### How to complete this task
Leave out every line before the one that contains "def Obligations.CommandIsFixedUntilTheNextAcceptance : Prop". Please restate that line and the rest of the data word for word, through the end.

Collected data entries:
------------------------------------------------------------------------
/-- A TRANSFER in SEND_HEADER does what the header row of its request does. This is the model's choice of what a header row means (log 11, DESIGN
CHOICE), not a rule of the spec; it rests on 42_engine.md rule R87 (the header the engine sends) and 30_encoding.md rule R49 (the request bits
stand at the same places in both). -/
def Obligations.TransferSendsItsHeaderRow : Prop :=
  ∀ (s : State) (i j : Instr) (c h : Byte) (d : Word), s.st = .sendHeader → encode i = .command c d → isTransfer c = true →
    s.latched c d = true → WellFormed j = true → encode j = .header h → h.extractLsb' 1 4 = c.extractLsb' 1 4 →
    exec i s = exec j s

/-- 42_engine.md rule R88: AWAIT_ACK stores the ACK and goes on by its kind, with no wire activity. -/
def Obligations.AwaitAckGoesByTheKind : Prop :=
  ∀ (s : State) (i : Instr) (c : Byte) (d : Word) (h : BitVec 13), s.st = .awaitAck → encode i = .command c d →
    isTransfer c = true → s.latched c d = true → s.hresp = some h →
    let a := h.extractLsb' 9 3
    exec i s = .next (
      if a = 0b001 then { s with ack := some a, st := if c.getLsbD 2 then .sendReadData else .sendWriteData }
      else { s with
        ack := some a, st := .sendIdle, outcome := some (if a = 0b010 then 1 else if a = 0b100 then 2 else 3) })

/-- 42_engine.md rules R89 and R90: SEND_READ_DATA, when both frames have been sampled, writes `rdata` and `rpar` whatever the parity,
and the outcome by the parity check. -/
def Obligations.ReadDataIsAssembledAndChecked : Prop :=
  ∀ (s : State) (i : Instr) (c : Byte) (d : Word) (sl1 sl2 : Slot) (rest : List Slot) (r1 r2 : Word) (raws : List Word),
    s.st = .sendReadData → encode i = .command c d → isTransfer c = true → c.getLsbD 2 = true → s.cmd = some c →
    s.phase = .waitDone → s.busy = false → s.count = 2 → s.slots = sl1 :: sl2 :: rest →
    sl1.len = some 16 → sl2.len = some 17 → s.rxq = r1 :: r2 :: raws →
    let w := readWord (r1 >>> 16) (r2 >>> 15)
    let p := (r2 >>> 15).getLsbD 16
    exec i s = .next { s with
      rdata := some w, rpar := some p, outcome := some (if p = parityBit w then 0 else 4), st := .sendIdle,
      slots := { sl1 with rx := some (r1 >>> 16) } :: { sl2 with rx := some (r2 >>> 15) } :: rest, rxq := raws,
      phase := .call }

/-- 42_engine.md rule R91: SEND_WRITE_DATA, when both frames have been shifted, ends with outcome OK; `rdata` and `rpar` are not
written and the sampled words stay in the slots only. -/
def Obligations.WriteDataEndsOk : Prop :=
  ∀ (s : State) (i : Instr) (c : Byte) (d : Word) (sl1 sl2 : Slot) (rest : List Slot) (r1 r2 : Word) (raws : List Word),
    s.st = .sendWriteData → encode i = .command c d → isTransfer c = true → c.getLsbD 2 = false → s.cmd = some c →
    s.wdata = some d → s.phase = .waitDone → s.busy = false → s.count = 2 → s.slots = sl1 :: sl2 :: rest →
    sl1.len = some 16 → sl2.len = some 17 → s.rxq = r1 :: r2 :: raws →
    exec i s = .next { s with
      outcome := some 0, st := .sendIdle,
      slots := { sl1 with rx := some (r1 >>> 16) } :: { sl2 with rx := some (r2 >>> 15) } :: rest, rxq := raws,
      phase := .call }

/-- 42_engine.md rule R92: SEND_IDLE, when its frame has been shifted, ends the transaction in DONE exactly when the outcome is OK. -/
def Obligations.IdleEndsTheTransaction : Prop :=
  ∀ (s : State) (i : Instr) (c : Byte) (d : Word) (o : BitVec 3) (sl : Slot) (rest : List Slot) (raw : Word) (raws : List Word),
    s.st = .sendIdle → encode i = .command c d → isTransfer c = true → s.latched c d = true →
    s.outcome = some o → s.phase = .waitDone → s.busy = false → s.count = 1 → s.slots = sl :: rest → sl.len = some 8 →
    s.rxq = raw :: raws →
    exec i s = .next { s with
      st := (if o = 0 then .done else .faulted), slots := { sl with rx := some (raw >>> 24) } :: rest, rxq := raws,
      phase := .call }

/-- 40_transport.md rule R68, 42_engine.md rules R86, R87, R89, R91, R92, R94, 43_line.md rule R103, 60_exceptions.md rule R111: in every sending
state, a call whose batch does not fit the space of either queue ends the command with TRANSPORT_CAPACITY in FAULTED, replacing any outcome set
before. Nothing reaches the wire, and no result changes but `outcome`, and `hdr` in SEND_HEADER. That the slots' outgoing parts and the count
may be written first is the model's reading (log 8). -/
def Obligations.CapacityErrorEndsTheCommand : Prop :=
  ∀ (s : State) (i : Instr) (c : Byte) (d : Word) (b : List Frame), Inv s → encode i = .command c d → s.latched c d = true →
    s.phase = .call → s.dueBatch = some b → (b.length > 4 - s.txq.length ∨ b.length > 4 - s.rxq.length) →
    ∃ t, exec i s = .next t ∧ t.slots.map Slot.rx = s.slots.map Slot.rx ∧
      t.hdr = (if s.st = .sendHeader then some (headerOfCommand c) else s.hdr) ∧
      t = { s with hdr := t.hdr, slots := t.slots, count := t.count, outcome := some 5, st := .faulted }

/-- 43_line.md rule R103: SEND_SEQUENCE, when a batch has been shifted, counts it and ends OK in DONE after the last, whatever was sampled. -/
def Obligations.SequenceCountsItsBatches : Prop :=
  ∀ (s : State) (i : Instr) (c : Byte) (d : Word) (k : Nat) (batch : List Frame), Inv s → s.st = .sendSequence →
    encode i = .command c d → s.cmd = some c → s.seqIdx = some k → (sequenceOf c)[k]? = some batch →
    s.phase = .waitDone → s.busy = false →
    ∃ t, exec i s = .next t ∧ t.seqIdx = some (k + 1) ∧ t.phase = .call ∧ t.rxq = s.rxq.drop batch.length ∧
      (if k + 1 = (sequenceOf c).length then t.st = .done ∧ t.outcome = some 0
       else t.st = .sendSequence ∧ t.outcome = s.outcome) ∧
      t = { s with slots := t.slots, rxq := t.rxq, phase := t.phase, seqIdx := t.seqIdx, st := t.st, outcome := t.outcome }

/-! ## Frames -/

/-- What no instruction changes outside READY: the latched command, the configuration, the peripheral's shifter and the fields that are
the host's and the scheduler's (42_engine.md rule R94, 10_state.md rule R25). In READY only acceptance writes `cmd` and `wdata`. -/
def Obligations.ExecKeepsTheCommandAndTheConfiguration : Prop :=
  ∀ (i : Instr) (s t : State), exec i s = .next t →
    t.bitOrder = s.bitOrder ∧ t.shifter = s.shifter ∧ t.tornDown = s.tornDown ∧ t.port = s.port ∧ t.turn = s.turn ∧
    t.draws = s.draws ∧ (s.st ≠ .ready → t.cmd = s.cmd ∧ t.wdata = s.wdata ∧ t.seq = s.seq)

/-- 43_line.md rules R103 to R106: a line-control command in progress sets no `hdr`, `hresp`, `ack`, `rdata` or `rpar`. -/
def Obligations.LineControlSetsNoTransferResult : Prop :=
  ∀ (s t : State) (d : Word) (i : Instr), i = .lineReset d ∨ i = .switchToSwd d ∨ i = .connect d →
    exec i s = .next t → s.st ≠ .ready →
    t.hdr = s.hdr ∧ t.hresp = s.hresp ∧ t.ack = s.ack ∧ t.rdata = s.rdata ∧ t.rpar = s.rpar

/-- 42_engine.md rule R94, its column "writes": a TRANSFER in progress writes each result register in its own state only. -/
def Obligations.TransferWritesEachResultInItsState : Prop :=
  ∀ (s t : State) (a : BitVec 2) (d : Word) (i : Instr), i = .dpr a d ∨ i = .dpw a d ∨ i = .apr a d ∨ i = .apw a d →
    exec i s = .next t → s.st ≠ .ready →
    (s.st ≠ .sendHeader → t.hdr = s.hdr ∧ t.hresp = s.hresp) ∧ (s.st ≠ .awaitAck → t.ack = s.ack) ∧
    (s.st ≠ .sendReadData → t.rdata = s.rdata ∧ t.rpar = s.rpar) ∧ t.seq = s.seq ∧ t.seqIdx = s.seqIdx

/-! ## The step and the whole machine -/

/-- A step runs the decoded instruction: the offered command in READY, the latched command in the states of a command in progress, whatever data
word the encoding of a command that ignores its data carries. In SEND_HEADER it runs the header row of the byte that is due, which is the
model's choice (log 11, DESIGN CHOICE; TransferSendsItsHeaderRow says that the latched TRANSFER would do the same). A good read of a response register
in the same move changes nothing (log 24). `afterMove` (the host's
next lines, the turn and the draw counter: the model's own fields, log 4 and log 5) is all that the step adds. -/
def Obligations.StepRunsTheDecodedInstruction : Prop :=
  ∀ (s : State) (i : Instr), s.tornDown = false → s.peripheralMoves = false → readFault s = none → s.port.teardown = false →
    (s.st = .ready → s.port.cmdValid = true → decode (.command s.port.cmd s.port.wdata) = .ok i →
      step s = mapNext afterMove (exec i s)) ∧
    (∀ h, s.headerDue = some h → decode (.header h) = .ok i → step s = mapNext afterMove (exec i s)) ∧
    (∀ c d, s.st ∈ [.awaitAck, .sendReadData, .sendWriteData, .sendIdle, .sendSequence] → s.latched c d = true →
      decode (.command c d) = .ok i → step s = mapNext afterMove (exec i s))

/-- The word placed by `withFetchWord` is the instruction the next step runs, from any state. How words are placed is the model's
choice (log 11, log 13). -/
def Obligations.PlacedWordIsRunNext : Prop :=
  ∀ (s : State) (nbits w : Nat) (i : Instr), decodeTableWord nbits w = some i →
    step (s.withFetchWord nbits w) = mapNext afterMove (exec i (s.withFetchWord nbits w))

/-- 10_state.md rule R29, for every part of it that the block and the peripheral hold; nothing is said of the model's own fields (log 21). -/
def Obligations.ResetIsTheInitialisedState : Prop :=
  State.reset.st = .ready ∧ State.reset.cmd = none ∧ State.reset.wdata = none ∧ State.reset.hdr = none ∧
  State.reset.hresp = none ∧ State.reset.ack = none ∧ State.reset.rdata = none ∧ State.reset.rpar = none ∧
  State.reset.outcome = none ∧ State.reset.seq = none ∧ State.reset.seqIdx = none ∧ State.reset.count = 0 ∧
  State.reset.slots = List.replicate 4 ⟨none, none, none⟩ ∧ State.reset.bitOrder = .lsbFirst ∧
  State.reset.txq = [] ∧ State.reset.rxq = [] ∧ State.reset.shifter = none ∧ State.reset.busy = false ∧
  State.reset.trace = [] ∧ State.reset.cmdReady = true ∧ State.reset.rspValid = false

/-- 42_engine.md rule R94 and 43_line.md rule R103: no step takes the engine from one state to another but by a listed transition. -/
def Obligations.EngineMovesOnlyByListedTransitions : Prop :=
  ∀ s t : State, step s = .next t → t.st = s.st ∨ engineEdge s.st t.st = true

/-- 10_state.md rule R27, 20_memory.md rule R42: no step takes an event back from the wire trace or changes one. -/
def Obligations.TraceOnlyGrows : Prop :=
  ∀ s t : State, step s = .next t → ∃ events, t.trace = s.trace ++ events

/-- 20_memory.md rule R40, 42_engine.md rules R85 and R94: no step but an acceptance (the engine's move in READY with a command offered and no
teardown) changes the command being run or its data, and in READY with nothing offered the engine's move writes nothing, a good read of a response register in it included. That an offer in the
same move as a teardown is not accepted is the model's choice (log 24, DESIGN CHOICE): the spec does not order the two. `afterMove` (log 4,
log 5: the model's own fields) is all the step adds. -/
def Obligations.CommandIsFixedUntilTheNextAcceptance : Prop :=
  (∀ s t : State, step s = .next t →
    ¬ (s.st = .ready ∧ s.port.cmdValid = true ∧ s.peripheralMoves = false ∧ s.port.teardown = false) →
    t.cmd = s.cmd ∧ t.wdata = s.wdata) ∧
  (∀ s : State, s.tornDown = false → s.peripheralMoves = false → readFault s = none → s.port.teardown = false →
    s.st = .ready → s.port.cmdValid = false → step s = .next (afterMove s))

/-- 70_reset_and_hazards.md rule R124: a teardown with no command in progress only marks the block as torn down, and after it the model has no
further steps. That the teardown is a flag, and that one in mid-command, which R124 calls not possible, is refused by name, is the model's
reading (log 10, DEDUCED). That an offer or a take asked for in the same move does not happen, and that a read comes before the teardown, is the
model's choice of an order that the spec does not give (log 24, DESIGN CHOICE). `afterMove` (log 4, log 5: the model's own fields) is all the step adds. -/
def Obligations.NoStepAfterTeardown : Prop :=
  (∀ s : State, s.tornDown = true → step s = .refused .afterTeardown) ∧
  (∀ s : State, s.tornDown = false → s.peripheralMoves = false → readFault s = none → s.port.teardown = true →
    (s.st ∈ [.ready, .done, .faulted] → step s = .next (afterMove { s with tornDown := true })) ∧
    (s.st ∉ [.ready, .done, .faulted] → step s = .refused .teardownInProgress))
------------------------------------------------------------------------
### Answer space
def Obligations.CommandIsFixedUntilTheNextAcceptance : Prop :=
  (∀ s t : State, step s = .next t →
    ¬ (s.st = .ready ∧ s.port.cmdValid = true ∧ s.peripheralMoves = false ∧ s.port.teardown = false) →
    t.cmd = s.cmd ∧ t.wdata = s.wdata) ∧
  (∀ s : State, s.tornDown = false → s.peripheralMoves = false → readFault s = none → s.port.teardown = false →
    s.st = .ready → s.port.cmdValid = false → step s = .next (afterMove s))

/-- 70_reset_and_hazards.md rule R124: a teardown with no command in progress only marks the block as torn down, and after it the model has no
further steps. That the teardown is a flag, and that one in mid-command, which R124 calls not possible, is refused by name, is the model's
reading (log 10, DEDUCED). That an offer or a take asked for in the same move does not happen, and that a read comes before the teardown, is the
model's choice of an order that the spec does not give (log 24, DESIGN CHOICE). `afterMove` (log 4, log 5: the model's own fields) is all the step adds. -/
def Obligations.NoStepAfterTeardown : Prop :=
  (∀ s : State, s.tornDown = true → step s = .refused .afterTeardown) ∧
  (∀ s : State, s.tornDown = false → s.peripheralMoves = false → readFault s = none → s.port.teardown = true →
    (s.st ∈ [.ready, .done, .faulted] → step s = .next (afterMove { s with tornDown := true })) ∧
    (s.st ∉ [.ready, .done, .faulted] → step s = .refused .teardownInProgress))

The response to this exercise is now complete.